(EXERCISE DIRECTIONS): The lines below starting at the line containing "addresses in the next state. -/" and ending at the line containing "theorem test_wf_refuses_cons_argc_above_lanes : Instr.wellFormed" are to be repeated exactly, with both ends kept and nothing else added.

[Saved entries]
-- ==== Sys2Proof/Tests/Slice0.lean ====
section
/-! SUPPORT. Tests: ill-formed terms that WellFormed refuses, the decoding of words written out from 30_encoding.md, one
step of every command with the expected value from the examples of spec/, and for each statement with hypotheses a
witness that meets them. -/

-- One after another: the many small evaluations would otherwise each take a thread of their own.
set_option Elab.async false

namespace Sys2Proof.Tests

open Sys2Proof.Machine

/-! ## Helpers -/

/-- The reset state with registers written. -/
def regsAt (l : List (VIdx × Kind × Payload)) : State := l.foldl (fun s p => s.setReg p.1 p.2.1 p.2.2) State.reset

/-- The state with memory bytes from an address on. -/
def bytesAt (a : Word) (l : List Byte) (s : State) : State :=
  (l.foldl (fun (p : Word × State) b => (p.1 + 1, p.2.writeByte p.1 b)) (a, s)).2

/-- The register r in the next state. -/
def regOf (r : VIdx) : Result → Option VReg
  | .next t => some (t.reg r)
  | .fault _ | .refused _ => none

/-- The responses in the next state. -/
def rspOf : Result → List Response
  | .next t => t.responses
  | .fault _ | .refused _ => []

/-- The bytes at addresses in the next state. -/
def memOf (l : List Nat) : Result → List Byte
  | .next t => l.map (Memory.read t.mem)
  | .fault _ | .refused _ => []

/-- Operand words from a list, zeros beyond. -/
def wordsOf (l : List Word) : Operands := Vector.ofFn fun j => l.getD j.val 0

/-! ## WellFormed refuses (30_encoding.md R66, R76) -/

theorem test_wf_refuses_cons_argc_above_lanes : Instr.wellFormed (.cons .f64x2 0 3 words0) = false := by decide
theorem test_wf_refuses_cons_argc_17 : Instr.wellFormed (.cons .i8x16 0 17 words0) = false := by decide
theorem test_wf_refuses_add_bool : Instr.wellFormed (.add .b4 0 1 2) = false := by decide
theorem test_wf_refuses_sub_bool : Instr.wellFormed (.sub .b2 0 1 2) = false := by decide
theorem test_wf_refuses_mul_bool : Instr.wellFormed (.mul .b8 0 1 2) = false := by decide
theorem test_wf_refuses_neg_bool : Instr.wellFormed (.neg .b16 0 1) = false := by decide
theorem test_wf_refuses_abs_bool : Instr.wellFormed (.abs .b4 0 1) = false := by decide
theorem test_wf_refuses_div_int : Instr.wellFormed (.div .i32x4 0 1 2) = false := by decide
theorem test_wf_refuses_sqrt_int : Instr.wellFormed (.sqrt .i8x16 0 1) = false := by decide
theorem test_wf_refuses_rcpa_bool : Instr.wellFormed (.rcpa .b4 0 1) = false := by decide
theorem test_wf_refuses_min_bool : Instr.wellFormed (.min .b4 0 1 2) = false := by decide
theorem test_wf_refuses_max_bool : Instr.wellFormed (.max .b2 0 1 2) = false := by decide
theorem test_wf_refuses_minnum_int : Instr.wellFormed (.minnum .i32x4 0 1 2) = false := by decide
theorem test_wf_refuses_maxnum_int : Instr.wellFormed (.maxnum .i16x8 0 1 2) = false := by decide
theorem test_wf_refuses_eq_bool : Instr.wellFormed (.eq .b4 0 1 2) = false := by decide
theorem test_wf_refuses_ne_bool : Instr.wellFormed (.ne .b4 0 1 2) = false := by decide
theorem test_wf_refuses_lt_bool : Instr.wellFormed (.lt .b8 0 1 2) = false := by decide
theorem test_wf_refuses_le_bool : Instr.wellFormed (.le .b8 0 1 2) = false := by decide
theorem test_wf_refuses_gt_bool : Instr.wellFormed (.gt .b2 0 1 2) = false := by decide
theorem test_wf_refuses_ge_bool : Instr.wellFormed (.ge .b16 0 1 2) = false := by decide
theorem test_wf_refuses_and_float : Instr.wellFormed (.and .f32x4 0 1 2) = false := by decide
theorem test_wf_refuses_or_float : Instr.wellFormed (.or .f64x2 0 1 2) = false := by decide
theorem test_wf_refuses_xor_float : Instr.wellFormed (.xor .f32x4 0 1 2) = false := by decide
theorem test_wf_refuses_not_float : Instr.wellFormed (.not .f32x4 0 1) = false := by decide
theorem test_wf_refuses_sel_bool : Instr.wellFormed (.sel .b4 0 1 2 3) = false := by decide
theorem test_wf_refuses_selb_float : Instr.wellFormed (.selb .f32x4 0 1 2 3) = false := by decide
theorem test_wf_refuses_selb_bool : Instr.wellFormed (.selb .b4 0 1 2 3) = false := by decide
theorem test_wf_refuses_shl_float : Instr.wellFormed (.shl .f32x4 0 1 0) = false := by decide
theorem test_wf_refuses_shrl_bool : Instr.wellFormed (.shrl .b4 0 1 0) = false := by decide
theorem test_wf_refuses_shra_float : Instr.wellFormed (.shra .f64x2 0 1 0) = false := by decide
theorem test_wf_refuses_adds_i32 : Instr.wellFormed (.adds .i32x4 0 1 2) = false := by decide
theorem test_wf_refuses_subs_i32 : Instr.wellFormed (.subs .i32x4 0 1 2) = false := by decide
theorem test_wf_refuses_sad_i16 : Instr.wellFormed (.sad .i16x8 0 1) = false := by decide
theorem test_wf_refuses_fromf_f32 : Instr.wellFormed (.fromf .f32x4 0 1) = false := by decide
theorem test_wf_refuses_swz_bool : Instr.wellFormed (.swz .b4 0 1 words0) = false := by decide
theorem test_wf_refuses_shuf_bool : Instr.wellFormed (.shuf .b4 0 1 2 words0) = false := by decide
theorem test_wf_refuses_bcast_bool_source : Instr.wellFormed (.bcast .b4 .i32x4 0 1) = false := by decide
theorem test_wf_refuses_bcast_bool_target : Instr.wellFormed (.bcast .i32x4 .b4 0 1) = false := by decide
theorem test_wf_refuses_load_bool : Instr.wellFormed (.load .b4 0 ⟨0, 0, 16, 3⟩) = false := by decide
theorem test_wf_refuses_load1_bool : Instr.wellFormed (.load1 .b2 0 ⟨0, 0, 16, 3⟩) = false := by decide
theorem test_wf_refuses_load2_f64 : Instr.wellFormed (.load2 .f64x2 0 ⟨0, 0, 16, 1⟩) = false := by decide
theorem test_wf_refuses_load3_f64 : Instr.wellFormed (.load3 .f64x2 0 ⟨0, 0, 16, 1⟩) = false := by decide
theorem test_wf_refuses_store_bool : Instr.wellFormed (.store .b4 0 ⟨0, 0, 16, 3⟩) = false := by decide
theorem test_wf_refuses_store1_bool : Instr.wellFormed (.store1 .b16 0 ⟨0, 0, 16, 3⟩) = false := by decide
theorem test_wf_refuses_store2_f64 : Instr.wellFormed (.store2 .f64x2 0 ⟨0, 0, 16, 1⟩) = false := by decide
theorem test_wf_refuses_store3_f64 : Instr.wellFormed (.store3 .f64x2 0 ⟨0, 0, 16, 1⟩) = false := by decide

...

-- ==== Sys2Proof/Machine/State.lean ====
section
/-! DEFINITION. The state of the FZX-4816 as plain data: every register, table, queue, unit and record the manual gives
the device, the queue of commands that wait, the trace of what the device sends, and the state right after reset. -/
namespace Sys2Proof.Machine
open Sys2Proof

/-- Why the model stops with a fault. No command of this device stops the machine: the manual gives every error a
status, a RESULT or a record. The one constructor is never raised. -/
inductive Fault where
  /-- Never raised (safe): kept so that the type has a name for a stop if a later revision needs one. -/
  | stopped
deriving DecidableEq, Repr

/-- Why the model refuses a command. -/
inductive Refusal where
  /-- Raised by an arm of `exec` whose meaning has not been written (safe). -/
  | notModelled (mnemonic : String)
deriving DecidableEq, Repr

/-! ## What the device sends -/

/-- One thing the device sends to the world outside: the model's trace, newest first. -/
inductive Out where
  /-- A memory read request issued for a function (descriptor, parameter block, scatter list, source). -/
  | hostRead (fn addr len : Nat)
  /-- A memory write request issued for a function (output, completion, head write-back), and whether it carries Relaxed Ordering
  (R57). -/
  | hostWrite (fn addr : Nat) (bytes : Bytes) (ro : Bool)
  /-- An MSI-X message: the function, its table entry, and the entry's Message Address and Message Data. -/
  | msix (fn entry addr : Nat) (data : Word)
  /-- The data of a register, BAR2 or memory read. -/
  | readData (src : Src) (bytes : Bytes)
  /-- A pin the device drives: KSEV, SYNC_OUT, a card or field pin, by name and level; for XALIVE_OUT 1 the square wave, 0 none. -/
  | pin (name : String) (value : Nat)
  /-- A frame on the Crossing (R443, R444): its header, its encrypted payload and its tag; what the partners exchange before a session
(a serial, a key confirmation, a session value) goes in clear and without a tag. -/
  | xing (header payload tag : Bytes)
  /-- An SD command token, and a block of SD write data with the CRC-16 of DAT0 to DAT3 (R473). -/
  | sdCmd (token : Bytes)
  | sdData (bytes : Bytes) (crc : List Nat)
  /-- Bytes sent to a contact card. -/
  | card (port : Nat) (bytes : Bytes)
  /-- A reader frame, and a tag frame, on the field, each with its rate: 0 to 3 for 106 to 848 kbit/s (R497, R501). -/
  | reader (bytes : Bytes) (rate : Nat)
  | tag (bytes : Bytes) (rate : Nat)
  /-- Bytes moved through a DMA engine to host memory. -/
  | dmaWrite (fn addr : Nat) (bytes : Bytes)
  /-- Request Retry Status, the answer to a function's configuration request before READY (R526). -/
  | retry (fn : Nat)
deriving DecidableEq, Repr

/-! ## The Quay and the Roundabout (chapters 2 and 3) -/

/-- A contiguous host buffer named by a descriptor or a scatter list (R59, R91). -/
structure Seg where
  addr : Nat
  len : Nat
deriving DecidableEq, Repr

---

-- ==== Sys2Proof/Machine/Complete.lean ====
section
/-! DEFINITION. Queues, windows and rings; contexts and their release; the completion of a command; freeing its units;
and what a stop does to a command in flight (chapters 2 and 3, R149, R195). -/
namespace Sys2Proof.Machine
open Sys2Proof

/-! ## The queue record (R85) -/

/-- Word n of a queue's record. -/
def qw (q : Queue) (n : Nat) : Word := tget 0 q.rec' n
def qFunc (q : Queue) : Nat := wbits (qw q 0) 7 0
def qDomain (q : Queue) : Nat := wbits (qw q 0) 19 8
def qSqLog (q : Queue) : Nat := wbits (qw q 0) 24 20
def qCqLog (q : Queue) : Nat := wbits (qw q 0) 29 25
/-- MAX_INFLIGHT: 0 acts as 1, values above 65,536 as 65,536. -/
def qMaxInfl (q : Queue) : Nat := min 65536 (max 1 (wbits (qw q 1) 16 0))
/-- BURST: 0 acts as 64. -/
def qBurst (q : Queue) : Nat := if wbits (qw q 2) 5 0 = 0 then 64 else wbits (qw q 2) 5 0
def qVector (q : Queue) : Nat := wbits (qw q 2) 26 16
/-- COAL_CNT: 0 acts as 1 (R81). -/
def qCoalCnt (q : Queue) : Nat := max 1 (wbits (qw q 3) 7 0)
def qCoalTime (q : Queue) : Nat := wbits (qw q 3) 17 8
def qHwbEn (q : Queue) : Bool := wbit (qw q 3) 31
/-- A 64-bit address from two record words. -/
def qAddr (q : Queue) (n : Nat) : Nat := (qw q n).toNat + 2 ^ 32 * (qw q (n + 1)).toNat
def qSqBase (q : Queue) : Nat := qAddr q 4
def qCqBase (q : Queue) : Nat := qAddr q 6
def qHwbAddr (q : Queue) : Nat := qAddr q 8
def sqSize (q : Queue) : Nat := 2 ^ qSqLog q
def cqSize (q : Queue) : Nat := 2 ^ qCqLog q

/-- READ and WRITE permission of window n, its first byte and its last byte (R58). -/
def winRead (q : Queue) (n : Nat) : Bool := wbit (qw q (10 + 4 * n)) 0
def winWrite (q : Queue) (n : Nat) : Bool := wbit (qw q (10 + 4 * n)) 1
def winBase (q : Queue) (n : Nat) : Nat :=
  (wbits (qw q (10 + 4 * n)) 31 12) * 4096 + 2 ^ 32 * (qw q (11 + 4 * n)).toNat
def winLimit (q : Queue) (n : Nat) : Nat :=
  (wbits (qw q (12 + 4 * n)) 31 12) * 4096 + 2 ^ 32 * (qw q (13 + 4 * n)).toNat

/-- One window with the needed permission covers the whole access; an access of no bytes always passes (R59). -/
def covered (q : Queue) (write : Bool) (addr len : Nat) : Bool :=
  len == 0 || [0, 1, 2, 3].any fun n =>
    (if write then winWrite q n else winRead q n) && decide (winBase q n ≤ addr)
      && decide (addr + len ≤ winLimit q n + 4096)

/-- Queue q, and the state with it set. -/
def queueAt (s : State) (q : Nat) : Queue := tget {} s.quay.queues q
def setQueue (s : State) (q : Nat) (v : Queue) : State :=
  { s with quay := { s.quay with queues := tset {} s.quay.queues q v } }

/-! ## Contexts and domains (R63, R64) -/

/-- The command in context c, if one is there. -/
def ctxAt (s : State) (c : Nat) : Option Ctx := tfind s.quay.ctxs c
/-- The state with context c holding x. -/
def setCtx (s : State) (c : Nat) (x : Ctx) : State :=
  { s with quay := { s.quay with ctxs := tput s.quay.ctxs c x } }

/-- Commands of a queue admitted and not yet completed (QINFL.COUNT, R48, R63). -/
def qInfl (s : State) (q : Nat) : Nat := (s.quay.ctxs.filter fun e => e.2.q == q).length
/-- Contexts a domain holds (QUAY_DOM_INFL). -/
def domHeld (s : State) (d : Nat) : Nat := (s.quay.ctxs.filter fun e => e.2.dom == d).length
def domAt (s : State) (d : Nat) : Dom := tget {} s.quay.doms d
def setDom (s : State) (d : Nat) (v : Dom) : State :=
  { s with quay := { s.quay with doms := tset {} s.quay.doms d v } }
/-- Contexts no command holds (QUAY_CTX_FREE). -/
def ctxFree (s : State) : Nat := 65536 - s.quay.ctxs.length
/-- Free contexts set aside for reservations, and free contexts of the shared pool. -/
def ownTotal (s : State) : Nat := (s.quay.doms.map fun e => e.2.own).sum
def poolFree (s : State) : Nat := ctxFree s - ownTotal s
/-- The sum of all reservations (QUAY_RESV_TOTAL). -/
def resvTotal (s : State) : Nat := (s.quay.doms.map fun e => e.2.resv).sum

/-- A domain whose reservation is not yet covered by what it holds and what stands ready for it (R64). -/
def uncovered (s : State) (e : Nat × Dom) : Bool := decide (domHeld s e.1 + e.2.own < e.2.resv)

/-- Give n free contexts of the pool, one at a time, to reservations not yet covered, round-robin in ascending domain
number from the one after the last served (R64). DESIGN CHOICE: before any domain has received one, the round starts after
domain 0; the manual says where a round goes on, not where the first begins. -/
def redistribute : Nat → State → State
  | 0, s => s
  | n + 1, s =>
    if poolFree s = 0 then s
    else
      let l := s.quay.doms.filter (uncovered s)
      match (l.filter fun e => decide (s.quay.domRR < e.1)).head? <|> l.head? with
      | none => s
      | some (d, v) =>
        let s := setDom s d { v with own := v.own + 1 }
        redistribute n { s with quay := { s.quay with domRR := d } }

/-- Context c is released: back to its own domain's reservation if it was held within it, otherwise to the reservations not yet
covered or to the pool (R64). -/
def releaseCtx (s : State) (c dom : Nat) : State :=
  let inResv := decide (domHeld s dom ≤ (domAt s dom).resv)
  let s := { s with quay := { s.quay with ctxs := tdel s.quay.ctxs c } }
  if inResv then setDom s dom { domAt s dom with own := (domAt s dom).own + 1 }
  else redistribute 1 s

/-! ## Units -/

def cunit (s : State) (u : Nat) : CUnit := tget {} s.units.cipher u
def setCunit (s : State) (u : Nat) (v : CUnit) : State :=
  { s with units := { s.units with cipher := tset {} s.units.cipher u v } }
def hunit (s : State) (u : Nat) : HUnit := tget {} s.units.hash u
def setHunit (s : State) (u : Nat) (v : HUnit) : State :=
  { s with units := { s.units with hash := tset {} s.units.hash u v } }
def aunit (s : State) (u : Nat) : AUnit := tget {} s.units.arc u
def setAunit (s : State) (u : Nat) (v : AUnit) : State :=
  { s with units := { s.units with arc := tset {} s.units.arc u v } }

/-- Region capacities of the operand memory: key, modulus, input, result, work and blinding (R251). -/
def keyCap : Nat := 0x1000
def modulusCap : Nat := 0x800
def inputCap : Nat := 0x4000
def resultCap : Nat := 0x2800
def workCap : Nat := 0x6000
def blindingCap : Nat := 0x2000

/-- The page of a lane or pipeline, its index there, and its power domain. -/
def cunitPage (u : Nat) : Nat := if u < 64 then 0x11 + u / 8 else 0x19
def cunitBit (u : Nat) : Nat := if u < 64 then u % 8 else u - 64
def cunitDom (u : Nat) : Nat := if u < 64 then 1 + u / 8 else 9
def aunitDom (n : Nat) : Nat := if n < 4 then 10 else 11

(ANSWER):
/-- The bytes at addresses in the next state. -/
def memOf (l : List Nat) : Result → List Byte
  | .next t => l.map (Memory.read t.mem)
  | .fault _ | .refused _ => []

/-- Operand words from a list, zeros beyond. -/
def wordsOf (l : List Word) : Operands := Vector.ofFn fun j => l.getD j.val 0

/-! ## WellFormed refuses (30_encoding.md R66, R76) -/

theorem test_wf_refuses_cons_argc_above_lanes : Instr.wellFormed (.cons .f64x2 0 3 words0) = false := by decide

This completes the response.